A Letter from an Open Heart

Last Thursday, I had the pleasure of attending A Ceremony to Open the Heart Chakra with Diana Scime-Sayegh of Happy Heart Yoga Shala. The event was hosted by the ever wonderful DollyMoo, which provided an intimate space for attendees to clear out emotional smog, open our hearts, and to forgive whatever and whoever has wronged us in the past.

Needless to say it was a very emotional evening.

We drew comfort from an intimate space. Seven or eight women sat around a centerpiece of flowers, flickering flame, and rose quartz, while Diana and Nicci (Owner, DollyMoo) passed around cups of rose petal and nettle tea. The warmth in our hands, along with the slightly sweet fragrance, was a grand introduction to an evening heralding self-exploration and discovery.

“The mind is a toddler; the heart is wisdom,” Diana cited. As the evening progressed, she smudged each of us with sage and passed around rose quartz for healing, oil for anointing. Diana went on to explain how there is a small section of the heart that provides us access to the greatest version of ourselves, an area so wise that we are somehow divinely connected with the universe. “The trouble is, we don’t listen to her enough. And when we don’t listen, she stops speaking.”

What drew me to enroll in the course was the promise of banishing fear – something that’s been clogging my headspace lately. Creative types are apt to know that when there’s too much “noise” – whether it be fear, doubt, or the needs of others – it becomes difficult to check in with ourselves and to operate from a clear and selfless place.

Fear becomes the stop which forestalls progress. Often, a defensive mechanism is to shift the awareness somewhere else so we don’t focus too long on the bruises which ache and disturb our being. If we don’t look, then we don’t see. If we don’t see, and by extension, experience, then we can’t possibly heal.

When we’re aware of our faults and our attempts at hiding, we are able to refocus and see things more clearly.

With clarity as an endgame, I sought out the Heart Opening Ceremony,  which in all honesty made me a bit uncomfortable. I wasn’t exactly sure what I would be getting myself into or what sort of emotional rawness I would be facing. I believe, however, that courage is embraced when we say yes to the prospect of discomfort. So here I was, warm tea at my side, surrounded by strangers who were willing to embark on a similar journey. And so, we were united  – if not by knowing each other, then certainly by our openness to embrace wounds of old, and to finally forgive ourselves and those who never gave us closure.

Through guided meditation, Diana took us on a journey to our own inner garden, lush and green.
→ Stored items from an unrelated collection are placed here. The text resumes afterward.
-- ==== Sys2Proof/Machine/Matrix.lean ====
section
/-!
DEFINITION. The matrix engine: descriptors (R230, R233), products into registers, accumulator banks and shadow banks (R232 to
R245), batches (R241) and the ACC instructions (R247).
-/
namespace Sys2Proof.Machine

-- Accumulator elements (R62 to R64).

def AccEl.zero : AccEl := ⟨0, false, false⟩
def AccEl.even (x : AccEl) : Nat := (x.v.extractLsb' 96 32).toNat
def AccEl.odd (x : AccEl) : Nat := (x.v.extractLsb' 64 32).toNat
/-- A split element: bits [63:0] are zero. -/
def AccEl.split (even odd : Nat) (x : AccEl) : AccEl := { x with v := w32 even ++ w32 odd ++ (0 : BitVec 64) }
/-- The fold value. -/
def AccEl.fold (x : AccEl) : Nat := f32.add .rne x.even x.odd
/-- A WIDE element as binary32 under window `w`. -/
def AccEl.wide32 (w : Int) (x : AccEl) : Nat :=
  if x.inv then f32.enc .rne .nan
  else f32.enc .rne (.fin (decide (x.v.toInt < 0)) x.v.toInt.natAbs (w - 80))

/-- One product added to a WIDE element (R63). -/
def AccEl.addWide (w : Int) (p : FV) (x : AccEl) : AccEl :=
  let hi : Int := 2 ^ 127 - 1
  let lo : Int := -2 ^ 127
  match p with
  | .nan => { x with inv := true }
  | .inf neg => { x with v := BitVec.ofInt 128 (if neg then lo else hi), sat := true }
  | .fin neg m e =>
    let r : Int := roundAt .rne neg m e (w - 80)
    let s := x.v.toInt + (if neg then -r else r)
    if hi < s then { x with v := BitVec.ofInt 128 hi, sat := true }
    else if s < lo then { x with v := BitVec.ofInt 128 lo, sat := true }
    else { x with v := BitVec.ofInt 128 s }

/-- RNE32 of a binary32 chain plus an exact product (R70). -/
def chainAdd (c : Nat) (p : FV) : Nat := f32.enc .rne (FV.add .rne (f32.dec c) p)

def accIx (bank row col : Nat) : Nat := bank * 512 + row * 32 + col
def Block.getAcc (b : Block) (ix : Nat) : AccEl := agetD ix AccEl.zero b.acc
def Block.putAcc (b : Block) (ix : Nat) (x : AccEl) : Block :=
  { b with acc := if x = AccEl.zero then adel ix b.acc else aset ix x b.acc }
/-- A bank in the state of R121. -/
def Block.zeroBank (b : Block) (k : Nat) : Block :=
  { b with acc := b.acc.filter fun p => p.1 / 512 != k, bw := b.bw.set k 0 }
def Block.copyBank (b : Block) (src dst : Nat) : Block :=
  let moved := (b.acc.filter fun p => p.1 / 512 == src).map fun p => (p.1 % 512 + dst * 512, p.2)
  let b := b.zeroBank dst
  { b with acc := moved.foldl (fun m p => aset p.1 p.2 m) b.acc, bw := b.bw.set dst (b.bw.getD src 0) }

-- Descriptors.

def FmtBlk.ofNat (v : Nat) : FmtBlk :=
  { w := (BitVec.ofNat 8 (v / 2 ^ 32)).toInt, saddr := v / 2 ^ 9 % 2 ^ 19, sfmt := v.testBit 8, blk := v / 64 % 4
    fmt := v % 64 }

/-- Whether a format code is one of R67. -/
def fmtKnown (f : Nat) : Bool := (decide (f < 32) && f % 8 != 0) || f == 0x20 || f == 0x21
def fmtBytes (f : Nat) : Nat := if f < 32 then 1 else if f = 0x22 then 4 else 2
/-- An element of a format (R67). -/
def elemDec (f code : Nat) : FV :=
  if f < 32 then (B8.ofCode f).dec code else if f = 0x20 then f16.dec code else if f = 0x21 then bf16.dec code
  else f32.dec code
/-- The format pairs of R232. -/
def fmtPair (a b : Nat) : Bool := (decide (a < 32) && decide (b < 32)) || (a == b && decide (32 ≤ a))

/-- The rules of R66 but for the must-be-zero bits. -/
def FmtBlk.bad (f : FmtBlk) (wOk : Bool) : Bool :=
  !fmtKnown f.fmt || (f.blk == 0 && (f.sfmt || f.saddr != 0)) || (!wOk && f.w != 0)

/-- Block length along K, scales per row or column, and bytes of a scale (R68). -/
def FmtBlk.len (f : FmtBlk) : Nat := 8 * 2 ^ f.blk
def FmtBlk.scales (f : FmtBlk) (k : Nat) : Nat := if f.blk = 0 then 0 else (k + f.len - 1) / f.len
def FmtBlk.sbytes (f : FmtBlk) : Nat := if f.sfmt then 2 else 1
def FmtBlk.scaleVal (f : FmtBlk) (c : Nat) : FV :=
  if f.sfmt then f16.dec c else if c = 0xFF then .nan else .fin false 1 ((c : Int) - 127)

def MDesc.ofWords (w : List Nat) : MDesc :=
  let g (i : Nat) : Nat := w.getD i 0
  { aaddr := g 0 % 2 ^ 19, baddr := g 0 / 2 ^ 19 % 2 ^ 19, astr := g 0 / 2 ^ 38 % 2 ^ 19, bstr := g 1 % 2 ^ 19
    m := g 1 / 2 ^ 19 % 512, n := g 1 / 2 ^ 28 % 512, k := g 1 / 2 ^ 37 % 512, wide := (g 1).testBit 46
    rskip := g 1 / 2 ^ 48, fa := FmtBlk.ofNat (g 2), sigt := g 2 / 2 ^ 40 % 64, sige := (g 2).testBit 46
    fb := FmtBlk.ofNat (g 3) }

/-- The must-be-zero bits of R230 and of both format-blocks. -/
def mdescMbz (w : List Nat) : Bool :=
  let g (i : Nat) : Nat := w.getD i 0
  g 0 / 2 ^ 57 != 0 || (g 1).testBit 47 || g 2 / 2 ^ 47 != 0 || g 3 / 2 ^ 40 != 0 ||
    g 2 / 2 ^ 28 % 16 != 0 || g 3 / 2 ^ 28 % 16 != 0

/-- Bytes of an operand element. -/
def MDesc.s (d : MDesc) : Nat := fmtBytes d.fa.fmt

/-- Bytes of the scales of A and of B (R68). -/
def MDesc.scaleA (d : MDesc) : Nat := d.m * d.fa.scales d.k * d.fa.sbytes
def MDesc.scaleB (d : MDesc) : Nat := d.n * d.fb.scales d.k * d.fb.sbytes

/-- The byte ranges of order 10: rows of A, rows of B, scales. Where M, N or K is 0, no operand byte is examined; the scales that
R68 still names are. -/
def MDesc.ranges (d : MDesc) : List (Nat × Nat) :=
  (if d.m = 0 ∨ d.n = 0 ∨ d.k = 0 then []
   else ((List.range d.m).map fun i => (d.aaddr + i * d.astr, d.k * d.s)) ++
     (List.range d.k).map fun k => (d.baddr + k * d.bstr, d.n * d.s)) ++
  [(d.fa.saddr, d.scaleA), (d.fb.saddr, d.scaleB)]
She asked that we focus on this light, this brightness within us, its levity. In this way we were to open our sacred heart space, to strengthen our inner voice, more give her permission to speak. Affirmations of, “I will take of care you,” and “I love myself,” were repeated over and over again. We joined one another in chanting and opened ourselves to healing. This was a lesson in building compassion, first for ourselves and then towards others.

In one specific instance, we imagined giving a bird a message. I remember sending three thoughts metaphorically skyward – creativity, connection, and strength. These attributes would serve me best in my current life path, allowing for the prospect of growth that I crave. In another, we were asked to imagine those who wronged us, those who hurt us deeply, and to place at their feet the most beautiful wreaths of flora that we could possibly imagine. This was our forgiveness, our letting go of all the baggage that weighed us. Emotions surged (as Diana mentioned they would) and tears poured from my eyes. I wasn’t crying per say, but the swell would not be kept at bay and I was not to judge or attach to whatever surfaced.

At the end of the evening (and a very intense period of Savasana) , Diana mentioned that we might feel a bit disoriented over the next few days. Opening the heart is a difficult task and might coerce unforeseen thoughts and emotions to arise. Once again, she encouraged that we reserve judgment. Nicci gave us a wonderful parting gift compliments of DollyMoo – an infusion of rose, peony, and lavender oil that would help ground our heart space during moments of discomfort. We parted ways feeling lighter and freer than when we first walked in.

The event was a sobering reminder of the power we possess. To incite profound change, all it takes is a shift in perspective and the willingness to embrace vulnerability. An open heart is a happy heart. And a happy heart is receptive to wisdom in all its forms.